Britannia Waves the Rules, Royal Exchange studio, review: A transfixing performance

A seaside sandpie is scattered across the stage with a single violent kick at the start of Gareth Farr’s scream-of-rage of a play Britannia Waves the Rules.
The sand becomes the beach at Blackpool and then the deadly desert of Afghanistan in the tale of a young man who leaves behind a dead-end life to join the Army in a terrible rite of passage.
It is a singular story.
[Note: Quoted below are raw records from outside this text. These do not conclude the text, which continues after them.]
-- ==== Sys2Proof/Machine/AddressDecoder.lean ====
section
/-! DEFINITION. The rotation address decoder (41_rotation.md R93 to R98): pure functions of the arguments shown, for both
`ROT_STAGE` and both `SCAN_ORDER`. -/

namespace Sys2Proof.Machine

/-- R93: `T(q, x, y)`, from a logical to a physical coordinate. `15 - v` never borrows on 4 bits (R101). -/
def rotT (q : Rotation) (x y : Coord) : Coord × Coord :=
  if q = 0b00#2 then (x, y)
  else if q = 0b01#2 then (15#4 - y, x)
  else if q = 0b10#2 then (15#4 - x, 15#4 - y)
  else (y, 15#4 - x)

/-- R94: `Tinv(q, x', y')`, R94's own table. -/
def rotTinv (q : Rotation) (x' y' : Coord) : Coord × Coord :=
  if q = 0b00#2 then (x', y')
  else if q = 0b01#2 then (y', 15#4 - x')
  else if q = 0b10#2 then (15#4 - x', 15#4 - y')
  else (15#4 - y', x')

/-- R95: `scan(x', y')`, from a physical coordinate to a frame position. -/
def scan (o : ScanOrder) (x' y' : Coord) : CellAddr :=
  match o with
  | .rowMajor => y' ++ x'
  | .colMajor => x' ++ y'

/-- R96: `unscan(p)`. -/
def unscan (o : ScanOrder) (p : CellAddr) : Coord × Coord :=
  match o with
  | .rowMajor => (p.extractLsb' 0 4, p.extractLsb' 4 4)
  | .colMajor => (p.extractLsb' 4 4, p.extractLsb' 0 4)

/-- R97: `acc_addr(q, x, y)`, the cell that SETPIX and GETPIX reach. -/
def accAddr (c : Config) (q : Rotation) (x y : Coord) : CellAddr :=
  match c.rotStage with
  | .serialize => scan c.scanOrder x y
  | .access => scan c.scanOrder (rotT q x y).1 (rotT q x y).2

/-- R98: `out_src(q, p)`, the cell whose pixel stands at frame position `p`. -/
def outSrc (c : Config) (q : Rotation) (p : CellAddr) : CellAddr :=
  match c.rotStage with
  | .serialize =>
    let xy := unscan c.scanOrder p
    scan c.scanOrder (rotTinv q xy.1 xy.2).1 (rotTinv q xy.1 xy.2).2
  | .access => p

end Sys2Proof.Machine
end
For the protagonist, Carl, is struggling still with the death of his mother five years before.
His morose emotionally-constipated father, and silent staring Uncle Charles, offer no help.
But Carl is an Everyman Trooper too in his progress from the embracing camaraderie of training to the merciless reality of war and the vortex of pain, frustration, anger and despair it induces in him.
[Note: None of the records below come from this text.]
-- ==== Sys2Proof/Proofs/StateAndPorts.lean ====
section
/-! PROOFS. The state and its ports (10_state.md R20 to R36): which pins a step reads and what crosses the ports, what Reset
leaves, the invariant and who writes what, and two rules of whole runs: every accepted command is answered once, and a
successful DISPLAY sends its frame. -/

namespace Sys2Proof.Machine

/-! ### The pins a step reads -/

/-- A step whose next sample is known. -/
theorem step_of_inputs {s : State} {p : Pins} {rest : List Pins} (h : s.inputs = p :: rest) :
    step s = runCycle p { s with inputs := rest, rsp := none, beat := none } := by
  simp only [step, State.nextPins, State.beginCycle, h, List.headD_cons, List.tail_cons]

theorem nextPins_of_inputs {s : State} {p : Pins} {rest : List Pins} (h : s.inputs = p :: rest) : s.nextPins = p := by
  simp only [State.nextPins, h, List.headD_cons]

/-- The pins act on the state through the one step of R9 that they amount to. -/
theorem runCycle_congr {p q : Pins} {s : State} (h : eventOf p s = eventOf q s) : runCycle p s = runCycle q s := by
  simp only [runCycle, h]

/-- The samples that amount to the same step of R9 lead to the same state. -/
theorem step_congr {s : State} {p q : Pins} (rest : List Pins) (h : eventOf p s = eventOf q s) :
    step { s with inputs := p :: rest } = step { s with inputs := q :: rest } := by
  rw [step_of_inputs rfl, step_of_inputs rfl]
  exact runCycle_congr h

/-- A command word touches neither the samples to come nor the transmit port. -/
theorem runWord_ports {w : CmdWord} {s t : State} (h : runWord w s = .next t) :
    t.inputs = s.inputs ∧ t.beat = s.beat := by
  cases runWord_cases h <;> (rename_i ht; subst ht; exact ⟨rfl, rfl⟩)

/-- Every step takes one sample off. -/
theorem step_inputs {s t : State} (h : step s = .next t) : t.inputs = s.inputs.tail := by
  cases step_cases h with
  | command _ _ _ ht => exact (runWord_ports ht).1
  | reset _ ht | quiet _ _ _ ht | success _ _ _ ht | earlySuccess _ _ _ _ _ ht | failure _ _ _ _ _ ht => subst ht; rfl
  | marker _ _ _ ht | payload _ _ _ _ _ _ ht | lastByte _ _ _ _ ht => subst ht; simp

/-- What the next `n + 1` samples all have, the next one and the `n` after it have; past the end of the list the pins are
quiet (log entry 1). -/
theorem pins_of_take_succ {P : Pins → Prop} (hquiet : P Pins.quiet) {s : State} {n : Nat}
    (h : ∀ p ∈ s.inputs.take (n + 1), P p) : P s.nextPins ∧ ∀ p ∈ s.inputs.tail.take n, P p := by
  cases hin : s.inputs with
  | nil => simpa [State.nextPins, hin] using hquiet
  | cons q rest => simpa [State.nextPins, hin] using h

/-! ### The command port (R31) -/

theorem cmdReady_iff (p : Pins) (s : State) : cmdReady p s = true ↔ s.fsm = .idle ∧ p.rst = false := by
  simp [cmdReady]

theorem verdict_ne_cmd (p : Pins) (w : CmdWord) : verdict p ≠ .cmd w := by
  unfold verdict
  split
  · exact nofun
  · exact nofun

theorem eventOf_eq_cmd_iff {p : Pins} {s : State} {w : CmdWord} :
    eventOf p s = some (.cmd w) ↔ p.cmdValid = true ∧ cmdReady p s = true ∧ w = p.cmdData := by
  constructor
  · intro h
    obtain ⟨he, -⟩ | ⟨hrst, he, hvalid, hidle⟩ | ⟨-, -, ⟨he, -⟩ | ⟨he, -⟩⟩ | ⟨-, -, -, he⟩ | ⟨-, -, -, -, he, -⟩ :=
      eventOf_cases h
    · cases he
    · cases he
      exact ⟨hvalid, (cmdReady_iff p s).2 ⟨hidle, hrst⟩, rfl⟩
    · cases he
    · cases he
    · exact absurd he.symm (verdict_ne_cmd p w)
    · cases he
  · rintro ⟨hvalid, hready, rfl⟩
    obtain ⟨hidle, hrst⟩ := (cmdReady_iff p s).1 hready
    exact eventOf_of_presented hrst hvalid hidle

theorem accepts_eq_some_iff {s : State} {w : CmdWord} :
    s.accepts = some w ↔ s.nextPins.cmdValid = true ∧ cmdReady s.nextPins s = true ∧ w = s.nextPins.cmdData := by
  rw [← eventOf_eq_cmd_iff]
  unfold State.accepts
  split
  · rename_i v h
    rw [h, Option.some_inj, Option.some_inj, Event.cmd.injEq]
  · rename_i h
    exact ⟨nofun, fun hw => absurd hw (h w)⟩

theorem accepts_of_presented {s : State} (hrst : s.nextPins.rst = false) (hidle : s.fsm = .idle)
    (hvalid : s.nextPins.cmdValid = true) : s.accepts = some s.nextPins.cmdData :=
  accepts_eq_some_iff.2 ⟨hvalid, (cmdReady_iff _ _).2 ⟨hidle, hrst⟩, rfl⟩

/-- R31: nothing is accepted while a frame is in flight, and nothing that is not presented. -/
theorem accepts_eq_none {s : State} (h : s.fsm = .idle → s.nextPins.cmdValid = false) : s.accepts = none := by
  by_contra hne
  obtain ⟨w, hw⟩ := Option.ne_none_iff_exists'.1 hne
  obtain ⟨hvalid, hready, -⟩ := accepts_eq_some_iff.1 hw
  simp [h ((cmdReady_iff _ _).1 hready).1] at hvalid

/-- R31: while the block is not ready, what stands on the command port is not looked at. -/
theorem eventOf_of_not_ready {p : Pins} {s : State} (valid : Bool) (w : CmdWord) (h : cmdReady p s = false) :
    eventOf p s = eventOf { p with cmdValid := valid, cmdData := w } s := by
  have h' : cmdReady { p with cmdValid := valid, cmdData := w } s = false := h
  simp only [eventOf, h, h', Bool.and_false]
  rfl

/-- Settles O9: the ready pin, the acceptance it allows, and the samples that amount to the same step while it is low. -/
theorem commandPortHandshake : Obligations.CommandPortHandshake :=
  ⟨cmdReady_iff, fun _ _ => accepts_eq_some_iff,
    fun _ _ rest valid w hready => step_congr rest (eventOf_of_not_ready valid w hready)⟩

/-! ### The transmit port (R33, R110, R126) -/

theorem txValid_iff (p : Pins) (s : State) :
    txValid p s = true ↔ p.rst = false ∧ s.emulated = false ∧ (s.fsm = .sof ∨ s.fsm = .data) := by
  simp [txValid, and_assoc]

/-- R110: the last mark, by the number of the byte. -/
theorem markLast_eq (s : State) : s.markLast = (s.fsm == .data && s.txIdx.val == 767) := by
  rw [Bool.eq_iff_iff]
  simp [State.markLast, Fin.ext_iff]

/-- The beat that crosses the transmit port in a cycle with these pins: the byte on offer with its marks, when the port is
valid, the sink is ready and no verdict comes. -/
def State.portBeat (p : Pins) (s : State) : Option Beat :=
  if txValid p s && p.txReady && !p.resValid then
    s.offered.map fun b => { byte := b, first := s.markFirst, last := s.markLast }
  else none

theorem portBeat_eq_some_iff {p : Pins} {s : State} {b : Beat} :
    s.portBeat p = some b ↔
      txValid p s = true ∧ p.txReady = true ∧ p.resValid = false ∧
        s.offered = some b.byte ∧ b.first = s.markFirst ∧ b.last = s.markLast := by
  obtain ⟨byte, first, last⟩ := b
  unfold State.portBeat
  split
  · rename_i hport
    simp only [Bool.and_eq_true, Bool.not_eq_true'] at hport
    obtain ⟨⟨hvalid, hready⟩, hverdict⟩ := hport
    simp only [hvalid, hready, hverdict, true_and, Option.map_eq_some_iff, Beat.mk.injEq]
    constructor
    · rintro ⟨_, hb, rfl, rfl, rfl⟩
      exact ⟨hb, rfl, rfl⟩
    · rintro ⟨hb, rfl, rfl⟩
      exact ⟨byte, hb, rfl, rfl, rfl⟩
  · rename_i hport
    simp only [Bool.and_eq_true, Bool.not_eq_true'] at hport
    exact ⟨nofun, fun ⟨hvalid, hready, hverdict, _⟩ => absurd ⟨⟨hvalid, hready⟩, hverdict⟩ hport⟩

/-- No beat crosses without a valid port, a ready sink and no verdict. -/
theorem portBeat_eq_none {p : Pins} {s : State}
    (h : txValid p s = true → p.txReady = true → p.resValid = true) : s.portBeat p = none := by
  by_contra hne
  obtain ⟨b, hb⟩ := Option.ne_none_iff_exists'.1 hne
  obtain ⟨hvalid, hready, hverdict, -⟩ := portBeat_eq_some_iff.1 hb
  simp [h hvalid hready] at hverdict

/-- No byte is on offer in IDLE and RESULT. -/
theorem portBeat_of_idle_or_result {p : Pins} {s : State} (h : s.fsm = .idle ∨ s.fsm = .result) : s.portBeat p = none := by
  refine portBeat_eq_none fun hvalid => ?_
  obtain ⟨-, -, hoffer⟩ := (txValid_iff p s).1 hvalid
  rcases h with h | h <;> simp [h] at hoffer

/-- R33, R120: a byte taken by the real sink crosses the port; one taken by the emulated sink does not. -/
theorem sendBeat_beat {s : State} {b : Byte} (hrst : s.nextPins.rst = false) (hsink : s.takesByte)
    (hf : s.fsm = .sof ∨ s.fsm = .data) (hb : s.offered = some b) :
    (s.beginCycle.sendBeat b).beat = s.portBeat s.nextPins := by
  rcases hemu : s.emulated with _ | _
  · obtain ⟨hverdict, hready⟩ : s.nextPins.resValid = false ∧ s.nextPins.txReady = true := by
      simpa [State.takesByte, hemu] using hsink
    rw [sendBeat_of_real s.beginCycle b hemu]
    exact (portBeat_eq_some_iff.2
      ⟨(txValid_iff _ _).2 ⟨hrst, hemu, hf⟩, hready, hverdict, hb, rfl, rfl⟩).symm
  · rw [sendBeat_of_emulated s.beginCycle b hemu]
    exact (portBeat_eq_none fun hvalid => by simp [txValid, hemu] at hvalid).symm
Dan Parr explodes across the stage as Carl in a performance of considerable subtlety. He has a beautiful conversational engagement with the audience. He is funny in his encounter with two pseudo-Manc drug-dealer brothers.
He seems artless in delivering the rap-style poetry he composes to give voice to his alienation. And he has extraordinary power when he repeatedly runs, straining literally at the leash of a bungee cord, as he seeks to control his spittle-flecked rage.
Director Nick Bagnall finely modulates a transfixing performance, with a strong supporting cast, which is en route to the Edinburgh Festival.